**DESCRIPTION OF THE TASK**
Copy out, from the entries below, each line holding the string "imgDigest".

**EXCERPTED RECORDS**
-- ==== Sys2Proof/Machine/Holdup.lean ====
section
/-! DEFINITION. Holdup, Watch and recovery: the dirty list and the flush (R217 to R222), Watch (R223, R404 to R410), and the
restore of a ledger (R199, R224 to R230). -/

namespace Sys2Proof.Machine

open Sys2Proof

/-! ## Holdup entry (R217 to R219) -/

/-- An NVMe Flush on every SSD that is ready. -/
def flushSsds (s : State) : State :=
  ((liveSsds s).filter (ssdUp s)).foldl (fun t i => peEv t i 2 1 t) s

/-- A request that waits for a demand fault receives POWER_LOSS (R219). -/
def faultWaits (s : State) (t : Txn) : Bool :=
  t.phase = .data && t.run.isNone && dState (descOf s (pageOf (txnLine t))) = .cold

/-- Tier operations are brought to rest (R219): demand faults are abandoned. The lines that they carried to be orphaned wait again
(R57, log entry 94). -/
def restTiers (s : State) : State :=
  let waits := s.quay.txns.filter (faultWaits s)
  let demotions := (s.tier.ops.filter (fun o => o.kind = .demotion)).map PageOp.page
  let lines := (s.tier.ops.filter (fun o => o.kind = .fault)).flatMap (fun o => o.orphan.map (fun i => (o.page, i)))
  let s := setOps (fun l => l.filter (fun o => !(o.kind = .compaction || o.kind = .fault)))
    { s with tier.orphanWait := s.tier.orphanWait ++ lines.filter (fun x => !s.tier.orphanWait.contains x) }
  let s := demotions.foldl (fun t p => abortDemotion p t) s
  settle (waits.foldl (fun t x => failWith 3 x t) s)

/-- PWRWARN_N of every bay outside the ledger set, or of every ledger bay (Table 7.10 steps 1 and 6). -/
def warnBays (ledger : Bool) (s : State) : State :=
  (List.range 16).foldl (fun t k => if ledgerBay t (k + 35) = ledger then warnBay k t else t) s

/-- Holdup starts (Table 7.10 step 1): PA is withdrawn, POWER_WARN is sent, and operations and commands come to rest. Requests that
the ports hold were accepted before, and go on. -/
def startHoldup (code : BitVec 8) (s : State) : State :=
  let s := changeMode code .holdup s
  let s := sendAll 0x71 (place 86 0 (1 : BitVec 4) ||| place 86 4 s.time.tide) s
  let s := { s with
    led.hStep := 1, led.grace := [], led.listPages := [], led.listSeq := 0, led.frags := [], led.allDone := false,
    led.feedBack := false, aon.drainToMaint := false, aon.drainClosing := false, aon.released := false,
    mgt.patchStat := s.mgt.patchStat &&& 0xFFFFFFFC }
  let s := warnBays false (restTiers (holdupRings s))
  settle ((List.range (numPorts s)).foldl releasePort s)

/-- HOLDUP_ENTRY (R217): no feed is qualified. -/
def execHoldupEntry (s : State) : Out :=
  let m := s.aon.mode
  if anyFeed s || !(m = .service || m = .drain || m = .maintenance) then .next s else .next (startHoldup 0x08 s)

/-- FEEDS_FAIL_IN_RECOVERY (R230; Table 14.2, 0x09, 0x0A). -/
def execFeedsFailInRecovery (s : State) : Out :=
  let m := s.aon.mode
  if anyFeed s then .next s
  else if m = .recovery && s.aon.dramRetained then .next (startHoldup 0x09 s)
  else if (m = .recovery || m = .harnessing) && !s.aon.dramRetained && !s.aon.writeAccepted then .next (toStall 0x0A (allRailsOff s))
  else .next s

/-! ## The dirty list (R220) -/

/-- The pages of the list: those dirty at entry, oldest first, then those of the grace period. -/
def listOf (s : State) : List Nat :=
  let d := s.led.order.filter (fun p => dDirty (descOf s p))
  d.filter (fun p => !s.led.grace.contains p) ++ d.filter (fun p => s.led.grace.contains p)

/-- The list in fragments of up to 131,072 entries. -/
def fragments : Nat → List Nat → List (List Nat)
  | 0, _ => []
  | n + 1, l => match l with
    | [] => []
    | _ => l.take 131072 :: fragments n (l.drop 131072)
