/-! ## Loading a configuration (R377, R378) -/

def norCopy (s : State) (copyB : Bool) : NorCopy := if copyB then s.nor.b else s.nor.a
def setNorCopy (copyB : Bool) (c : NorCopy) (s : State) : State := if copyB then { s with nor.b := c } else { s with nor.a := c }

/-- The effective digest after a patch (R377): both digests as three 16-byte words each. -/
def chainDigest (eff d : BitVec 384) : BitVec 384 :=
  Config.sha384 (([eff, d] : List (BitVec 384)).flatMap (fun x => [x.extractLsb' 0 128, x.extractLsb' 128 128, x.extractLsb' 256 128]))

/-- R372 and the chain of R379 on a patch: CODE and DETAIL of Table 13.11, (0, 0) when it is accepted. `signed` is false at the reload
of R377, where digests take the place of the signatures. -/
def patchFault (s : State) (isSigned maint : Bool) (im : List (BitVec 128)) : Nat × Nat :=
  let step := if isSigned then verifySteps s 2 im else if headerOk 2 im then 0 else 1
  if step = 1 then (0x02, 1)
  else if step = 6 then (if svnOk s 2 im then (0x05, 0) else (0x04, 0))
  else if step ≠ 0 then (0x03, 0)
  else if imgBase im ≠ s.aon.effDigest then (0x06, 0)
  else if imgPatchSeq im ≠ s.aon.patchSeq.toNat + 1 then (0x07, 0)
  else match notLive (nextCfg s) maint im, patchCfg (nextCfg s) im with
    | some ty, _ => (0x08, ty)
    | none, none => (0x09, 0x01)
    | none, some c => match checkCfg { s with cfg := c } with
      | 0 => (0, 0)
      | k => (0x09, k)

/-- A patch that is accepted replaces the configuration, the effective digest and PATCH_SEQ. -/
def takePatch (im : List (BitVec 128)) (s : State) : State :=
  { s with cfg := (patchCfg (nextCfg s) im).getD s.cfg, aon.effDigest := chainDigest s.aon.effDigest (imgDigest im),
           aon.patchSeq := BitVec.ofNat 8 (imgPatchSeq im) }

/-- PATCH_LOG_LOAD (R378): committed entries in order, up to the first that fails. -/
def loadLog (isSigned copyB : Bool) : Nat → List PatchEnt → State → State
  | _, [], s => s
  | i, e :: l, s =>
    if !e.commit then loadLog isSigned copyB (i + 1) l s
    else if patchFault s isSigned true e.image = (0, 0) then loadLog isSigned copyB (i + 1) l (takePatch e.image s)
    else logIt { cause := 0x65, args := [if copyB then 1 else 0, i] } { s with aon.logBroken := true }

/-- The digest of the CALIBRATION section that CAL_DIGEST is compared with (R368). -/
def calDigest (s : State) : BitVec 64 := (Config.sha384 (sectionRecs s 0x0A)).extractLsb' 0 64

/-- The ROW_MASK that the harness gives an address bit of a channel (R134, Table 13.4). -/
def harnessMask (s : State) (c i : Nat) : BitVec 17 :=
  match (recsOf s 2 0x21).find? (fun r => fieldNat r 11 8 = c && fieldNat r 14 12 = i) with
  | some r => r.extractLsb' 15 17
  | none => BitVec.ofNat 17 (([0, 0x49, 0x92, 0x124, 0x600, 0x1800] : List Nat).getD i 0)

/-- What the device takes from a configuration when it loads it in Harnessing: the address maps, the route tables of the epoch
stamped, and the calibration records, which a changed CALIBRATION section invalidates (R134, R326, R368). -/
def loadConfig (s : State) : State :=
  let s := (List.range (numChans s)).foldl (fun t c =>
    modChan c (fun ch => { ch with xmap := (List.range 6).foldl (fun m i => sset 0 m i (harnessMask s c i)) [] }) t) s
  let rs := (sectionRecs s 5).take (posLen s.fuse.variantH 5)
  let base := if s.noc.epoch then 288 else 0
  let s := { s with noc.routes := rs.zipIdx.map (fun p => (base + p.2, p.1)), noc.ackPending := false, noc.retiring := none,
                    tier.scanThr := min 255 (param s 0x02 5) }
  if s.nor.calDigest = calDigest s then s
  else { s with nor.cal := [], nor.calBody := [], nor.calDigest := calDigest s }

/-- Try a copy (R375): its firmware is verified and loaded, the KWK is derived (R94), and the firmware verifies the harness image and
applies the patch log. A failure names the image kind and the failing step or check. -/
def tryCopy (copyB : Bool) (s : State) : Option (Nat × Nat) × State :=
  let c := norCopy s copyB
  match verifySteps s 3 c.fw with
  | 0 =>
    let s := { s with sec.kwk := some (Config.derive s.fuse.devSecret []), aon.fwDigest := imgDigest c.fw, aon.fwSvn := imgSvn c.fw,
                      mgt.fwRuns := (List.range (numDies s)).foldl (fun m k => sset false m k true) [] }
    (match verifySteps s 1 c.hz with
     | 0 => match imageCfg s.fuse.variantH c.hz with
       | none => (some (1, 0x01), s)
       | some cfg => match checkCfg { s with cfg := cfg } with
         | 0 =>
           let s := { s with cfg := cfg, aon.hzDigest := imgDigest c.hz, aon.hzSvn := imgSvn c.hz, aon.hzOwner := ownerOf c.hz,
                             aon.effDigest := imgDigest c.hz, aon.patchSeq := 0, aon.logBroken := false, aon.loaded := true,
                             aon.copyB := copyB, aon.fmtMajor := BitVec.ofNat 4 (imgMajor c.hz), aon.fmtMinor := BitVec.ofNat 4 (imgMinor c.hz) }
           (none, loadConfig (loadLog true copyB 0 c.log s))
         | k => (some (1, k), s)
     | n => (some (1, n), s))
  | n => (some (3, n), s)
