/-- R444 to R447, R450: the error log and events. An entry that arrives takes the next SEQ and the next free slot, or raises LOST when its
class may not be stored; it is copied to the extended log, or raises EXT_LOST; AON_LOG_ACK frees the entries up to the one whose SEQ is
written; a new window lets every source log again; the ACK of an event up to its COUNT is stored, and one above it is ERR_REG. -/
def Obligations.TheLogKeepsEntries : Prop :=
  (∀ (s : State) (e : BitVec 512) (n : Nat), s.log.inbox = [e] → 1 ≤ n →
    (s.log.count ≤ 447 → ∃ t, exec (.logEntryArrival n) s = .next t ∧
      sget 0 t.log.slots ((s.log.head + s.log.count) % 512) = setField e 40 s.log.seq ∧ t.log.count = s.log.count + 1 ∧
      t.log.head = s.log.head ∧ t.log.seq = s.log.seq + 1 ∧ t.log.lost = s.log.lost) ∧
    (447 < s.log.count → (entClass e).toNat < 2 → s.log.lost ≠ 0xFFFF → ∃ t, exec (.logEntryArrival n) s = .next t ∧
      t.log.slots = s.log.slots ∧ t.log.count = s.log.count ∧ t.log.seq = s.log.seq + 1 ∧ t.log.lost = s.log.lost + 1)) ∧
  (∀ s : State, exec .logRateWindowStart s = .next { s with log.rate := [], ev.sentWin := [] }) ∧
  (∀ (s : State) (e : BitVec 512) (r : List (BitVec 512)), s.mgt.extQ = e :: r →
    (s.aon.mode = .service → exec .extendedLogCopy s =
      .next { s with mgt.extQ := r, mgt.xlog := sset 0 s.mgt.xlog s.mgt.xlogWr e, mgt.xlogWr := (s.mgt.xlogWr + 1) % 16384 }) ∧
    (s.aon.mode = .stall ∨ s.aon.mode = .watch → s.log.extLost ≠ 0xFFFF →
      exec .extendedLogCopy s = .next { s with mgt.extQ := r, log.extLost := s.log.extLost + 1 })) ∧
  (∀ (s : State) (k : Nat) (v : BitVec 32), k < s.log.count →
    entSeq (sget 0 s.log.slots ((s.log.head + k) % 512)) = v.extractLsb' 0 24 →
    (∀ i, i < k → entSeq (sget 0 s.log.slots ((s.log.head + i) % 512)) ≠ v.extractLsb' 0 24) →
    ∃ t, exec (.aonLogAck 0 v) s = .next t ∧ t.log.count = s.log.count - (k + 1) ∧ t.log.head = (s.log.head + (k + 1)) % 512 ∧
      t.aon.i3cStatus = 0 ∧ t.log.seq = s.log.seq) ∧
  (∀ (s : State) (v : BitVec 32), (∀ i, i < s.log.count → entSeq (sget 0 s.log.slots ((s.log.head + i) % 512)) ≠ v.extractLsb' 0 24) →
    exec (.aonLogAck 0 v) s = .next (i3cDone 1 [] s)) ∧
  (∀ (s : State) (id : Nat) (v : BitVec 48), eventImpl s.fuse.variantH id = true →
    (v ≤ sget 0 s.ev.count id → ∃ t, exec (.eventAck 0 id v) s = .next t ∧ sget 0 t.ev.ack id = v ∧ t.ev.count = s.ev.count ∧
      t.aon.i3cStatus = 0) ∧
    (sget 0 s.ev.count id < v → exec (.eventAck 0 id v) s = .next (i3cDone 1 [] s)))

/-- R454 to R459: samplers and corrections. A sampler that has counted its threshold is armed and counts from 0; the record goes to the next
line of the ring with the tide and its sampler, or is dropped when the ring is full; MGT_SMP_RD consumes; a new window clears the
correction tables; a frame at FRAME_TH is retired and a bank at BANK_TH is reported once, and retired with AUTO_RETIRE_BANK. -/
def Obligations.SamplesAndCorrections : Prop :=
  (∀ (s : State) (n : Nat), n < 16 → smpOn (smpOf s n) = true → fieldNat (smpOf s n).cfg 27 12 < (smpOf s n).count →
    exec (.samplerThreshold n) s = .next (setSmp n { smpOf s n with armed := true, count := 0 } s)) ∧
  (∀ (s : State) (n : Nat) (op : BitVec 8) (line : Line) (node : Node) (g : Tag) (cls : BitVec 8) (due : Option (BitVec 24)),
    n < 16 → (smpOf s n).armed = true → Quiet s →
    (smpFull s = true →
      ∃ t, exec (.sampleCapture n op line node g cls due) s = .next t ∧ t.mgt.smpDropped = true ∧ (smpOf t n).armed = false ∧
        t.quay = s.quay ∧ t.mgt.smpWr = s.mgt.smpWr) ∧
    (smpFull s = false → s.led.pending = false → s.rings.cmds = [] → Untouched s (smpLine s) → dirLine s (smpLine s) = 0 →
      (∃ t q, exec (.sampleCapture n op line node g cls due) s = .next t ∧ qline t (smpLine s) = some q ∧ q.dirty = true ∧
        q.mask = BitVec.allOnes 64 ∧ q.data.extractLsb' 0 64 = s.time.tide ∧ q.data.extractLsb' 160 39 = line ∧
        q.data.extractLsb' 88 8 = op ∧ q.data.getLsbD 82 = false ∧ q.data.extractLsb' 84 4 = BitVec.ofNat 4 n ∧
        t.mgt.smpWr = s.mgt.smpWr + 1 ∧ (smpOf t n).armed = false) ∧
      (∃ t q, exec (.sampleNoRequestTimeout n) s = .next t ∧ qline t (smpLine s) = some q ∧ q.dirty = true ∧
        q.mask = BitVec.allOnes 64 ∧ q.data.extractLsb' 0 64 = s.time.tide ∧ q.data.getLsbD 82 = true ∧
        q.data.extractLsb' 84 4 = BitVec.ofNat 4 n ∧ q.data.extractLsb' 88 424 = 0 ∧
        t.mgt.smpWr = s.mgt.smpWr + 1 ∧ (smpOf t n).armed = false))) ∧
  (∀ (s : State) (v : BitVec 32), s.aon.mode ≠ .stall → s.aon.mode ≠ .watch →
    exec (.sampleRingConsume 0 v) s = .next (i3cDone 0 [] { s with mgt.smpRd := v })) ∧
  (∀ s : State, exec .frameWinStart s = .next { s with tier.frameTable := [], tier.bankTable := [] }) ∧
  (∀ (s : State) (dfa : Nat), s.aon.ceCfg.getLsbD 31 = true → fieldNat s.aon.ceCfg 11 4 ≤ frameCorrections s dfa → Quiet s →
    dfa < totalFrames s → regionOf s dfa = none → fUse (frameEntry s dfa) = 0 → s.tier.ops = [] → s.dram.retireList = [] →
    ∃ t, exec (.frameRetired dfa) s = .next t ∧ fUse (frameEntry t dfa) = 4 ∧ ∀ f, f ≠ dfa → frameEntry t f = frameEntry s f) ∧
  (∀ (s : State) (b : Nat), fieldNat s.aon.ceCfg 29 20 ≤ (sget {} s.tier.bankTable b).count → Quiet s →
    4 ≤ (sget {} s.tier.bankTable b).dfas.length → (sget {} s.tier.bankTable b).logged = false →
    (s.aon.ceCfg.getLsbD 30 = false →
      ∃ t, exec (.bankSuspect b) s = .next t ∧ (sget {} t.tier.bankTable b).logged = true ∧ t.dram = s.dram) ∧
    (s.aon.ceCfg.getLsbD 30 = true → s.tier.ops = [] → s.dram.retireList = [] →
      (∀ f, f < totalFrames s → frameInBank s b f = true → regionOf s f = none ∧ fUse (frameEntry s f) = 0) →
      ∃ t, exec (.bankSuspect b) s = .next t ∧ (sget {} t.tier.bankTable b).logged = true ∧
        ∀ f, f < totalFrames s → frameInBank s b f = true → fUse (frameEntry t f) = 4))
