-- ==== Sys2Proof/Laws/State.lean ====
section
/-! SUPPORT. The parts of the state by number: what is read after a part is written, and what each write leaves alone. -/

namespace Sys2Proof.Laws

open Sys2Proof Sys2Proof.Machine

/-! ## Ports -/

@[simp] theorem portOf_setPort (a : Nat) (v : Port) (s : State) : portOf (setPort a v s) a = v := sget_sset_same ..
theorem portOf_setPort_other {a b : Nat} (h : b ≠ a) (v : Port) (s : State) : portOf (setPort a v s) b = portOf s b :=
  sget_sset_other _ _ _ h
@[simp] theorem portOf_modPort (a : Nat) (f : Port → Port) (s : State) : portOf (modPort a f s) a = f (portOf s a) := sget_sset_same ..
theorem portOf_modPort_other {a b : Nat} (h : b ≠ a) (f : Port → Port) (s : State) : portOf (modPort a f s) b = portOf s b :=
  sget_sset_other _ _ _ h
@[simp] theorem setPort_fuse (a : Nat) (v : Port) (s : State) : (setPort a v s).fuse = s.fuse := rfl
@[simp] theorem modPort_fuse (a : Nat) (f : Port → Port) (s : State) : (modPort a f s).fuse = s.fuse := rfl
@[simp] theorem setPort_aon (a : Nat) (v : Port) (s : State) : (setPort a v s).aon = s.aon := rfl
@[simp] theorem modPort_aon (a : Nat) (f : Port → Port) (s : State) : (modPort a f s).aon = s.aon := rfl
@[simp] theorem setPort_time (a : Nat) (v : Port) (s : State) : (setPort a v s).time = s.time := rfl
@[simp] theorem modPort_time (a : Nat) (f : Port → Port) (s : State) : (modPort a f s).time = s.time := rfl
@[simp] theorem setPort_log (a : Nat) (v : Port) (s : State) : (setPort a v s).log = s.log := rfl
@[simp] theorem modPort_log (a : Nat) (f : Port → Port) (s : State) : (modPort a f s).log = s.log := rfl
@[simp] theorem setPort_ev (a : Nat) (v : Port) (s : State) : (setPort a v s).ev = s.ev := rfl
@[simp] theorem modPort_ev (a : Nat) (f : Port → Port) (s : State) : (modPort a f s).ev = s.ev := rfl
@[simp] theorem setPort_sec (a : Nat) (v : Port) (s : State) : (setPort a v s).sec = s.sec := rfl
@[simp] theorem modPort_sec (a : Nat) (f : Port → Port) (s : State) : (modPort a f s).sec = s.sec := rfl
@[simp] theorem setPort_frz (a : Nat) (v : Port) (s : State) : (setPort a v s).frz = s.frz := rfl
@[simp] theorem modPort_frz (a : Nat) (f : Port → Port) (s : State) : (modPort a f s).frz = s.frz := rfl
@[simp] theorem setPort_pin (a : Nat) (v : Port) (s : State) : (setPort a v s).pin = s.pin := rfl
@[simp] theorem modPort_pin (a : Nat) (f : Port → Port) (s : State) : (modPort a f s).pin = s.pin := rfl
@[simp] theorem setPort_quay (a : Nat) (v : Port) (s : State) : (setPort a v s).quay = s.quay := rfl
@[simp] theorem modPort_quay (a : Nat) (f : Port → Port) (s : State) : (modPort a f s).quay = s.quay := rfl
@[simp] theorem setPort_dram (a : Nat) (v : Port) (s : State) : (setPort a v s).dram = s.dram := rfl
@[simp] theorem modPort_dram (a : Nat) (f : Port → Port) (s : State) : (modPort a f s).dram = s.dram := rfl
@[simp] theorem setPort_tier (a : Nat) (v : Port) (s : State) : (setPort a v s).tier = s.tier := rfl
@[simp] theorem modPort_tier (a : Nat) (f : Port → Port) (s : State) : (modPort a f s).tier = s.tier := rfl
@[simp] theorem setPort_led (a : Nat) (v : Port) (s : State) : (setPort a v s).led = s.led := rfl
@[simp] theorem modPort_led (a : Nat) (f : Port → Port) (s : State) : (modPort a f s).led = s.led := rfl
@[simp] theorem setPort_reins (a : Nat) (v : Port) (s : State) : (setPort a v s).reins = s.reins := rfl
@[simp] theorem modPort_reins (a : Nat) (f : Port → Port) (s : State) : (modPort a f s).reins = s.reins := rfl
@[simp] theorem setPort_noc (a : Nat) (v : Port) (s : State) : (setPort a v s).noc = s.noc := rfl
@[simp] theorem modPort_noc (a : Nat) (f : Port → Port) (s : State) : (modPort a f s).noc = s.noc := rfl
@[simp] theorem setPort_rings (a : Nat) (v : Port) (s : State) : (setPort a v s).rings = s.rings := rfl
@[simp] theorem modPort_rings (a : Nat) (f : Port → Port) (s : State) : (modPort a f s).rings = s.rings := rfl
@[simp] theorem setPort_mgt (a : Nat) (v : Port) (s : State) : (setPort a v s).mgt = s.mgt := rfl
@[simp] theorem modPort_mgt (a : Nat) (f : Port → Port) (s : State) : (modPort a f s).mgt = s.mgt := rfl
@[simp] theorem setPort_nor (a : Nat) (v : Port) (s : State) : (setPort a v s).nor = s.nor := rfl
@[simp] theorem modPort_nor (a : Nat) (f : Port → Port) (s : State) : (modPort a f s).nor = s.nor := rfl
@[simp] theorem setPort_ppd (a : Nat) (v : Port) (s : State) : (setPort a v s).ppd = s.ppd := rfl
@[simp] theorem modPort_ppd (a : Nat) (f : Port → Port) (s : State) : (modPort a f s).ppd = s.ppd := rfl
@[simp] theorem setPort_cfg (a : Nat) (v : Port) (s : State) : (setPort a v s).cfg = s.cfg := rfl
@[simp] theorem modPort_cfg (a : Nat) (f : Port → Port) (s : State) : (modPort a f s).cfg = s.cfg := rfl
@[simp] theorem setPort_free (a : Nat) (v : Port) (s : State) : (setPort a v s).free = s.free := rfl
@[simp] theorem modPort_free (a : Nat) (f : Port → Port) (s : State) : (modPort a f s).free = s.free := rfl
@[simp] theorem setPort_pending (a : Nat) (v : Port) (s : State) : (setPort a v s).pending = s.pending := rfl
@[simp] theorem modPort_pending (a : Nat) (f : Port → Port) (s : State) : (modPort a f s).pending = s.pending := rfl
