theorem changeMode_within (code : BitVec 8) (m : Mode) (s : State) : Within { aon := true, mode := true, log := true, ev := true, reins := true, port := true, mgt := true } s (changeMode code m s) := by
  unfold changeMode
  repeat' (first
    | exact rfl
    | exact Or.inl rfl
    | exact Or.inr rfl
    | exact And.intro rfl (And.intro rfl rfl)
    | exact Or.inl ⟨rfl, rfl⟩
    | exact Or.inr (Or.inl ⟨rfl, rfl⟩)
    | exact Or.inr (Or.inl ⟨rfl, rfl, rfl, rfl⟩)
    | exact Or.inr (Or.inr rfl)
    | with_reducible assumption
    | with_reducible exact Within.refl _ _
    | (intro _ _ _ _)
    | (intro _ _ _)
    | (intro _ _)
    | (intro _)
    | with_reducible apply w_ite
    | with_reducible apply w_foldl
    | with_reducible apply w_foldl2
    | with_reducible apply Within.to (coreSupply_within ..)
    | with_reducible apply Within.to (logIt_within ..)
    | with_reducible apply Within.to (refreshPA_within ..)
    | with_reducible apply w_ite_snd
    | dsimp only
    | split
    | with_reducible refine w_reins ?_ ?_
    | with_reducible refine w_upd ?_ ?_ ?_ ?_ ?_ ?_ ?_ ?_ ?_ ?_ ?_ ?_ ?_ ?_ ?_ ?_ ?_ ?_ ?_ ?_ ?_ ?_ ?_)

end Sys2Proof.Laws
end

**SOLUTION**
  { s with cfg := (patchCfg (nextCfg s) im).getD s.cfg, aon.effDigest := chainDigest s.aon.effDigest (imgDigest im),
    let s := { s with sec.kwk := some (Config.derive s.fuse.devSecret []), aon.fwDigest := imgDigest c.fw, aon.fwSvn := imgSvn c.fw,
           let s := { s with cfg := cfg, aon.hzDigest := imgDigest c.hz, aon.hzSvn := imgSvn c.hz, aon.hzOwner := ownerOf c.hz,
                             aon.effDigest := imgDigest c.hz, aon.patchSeq := 0, aon.logBroken := false, aon.loaded := true,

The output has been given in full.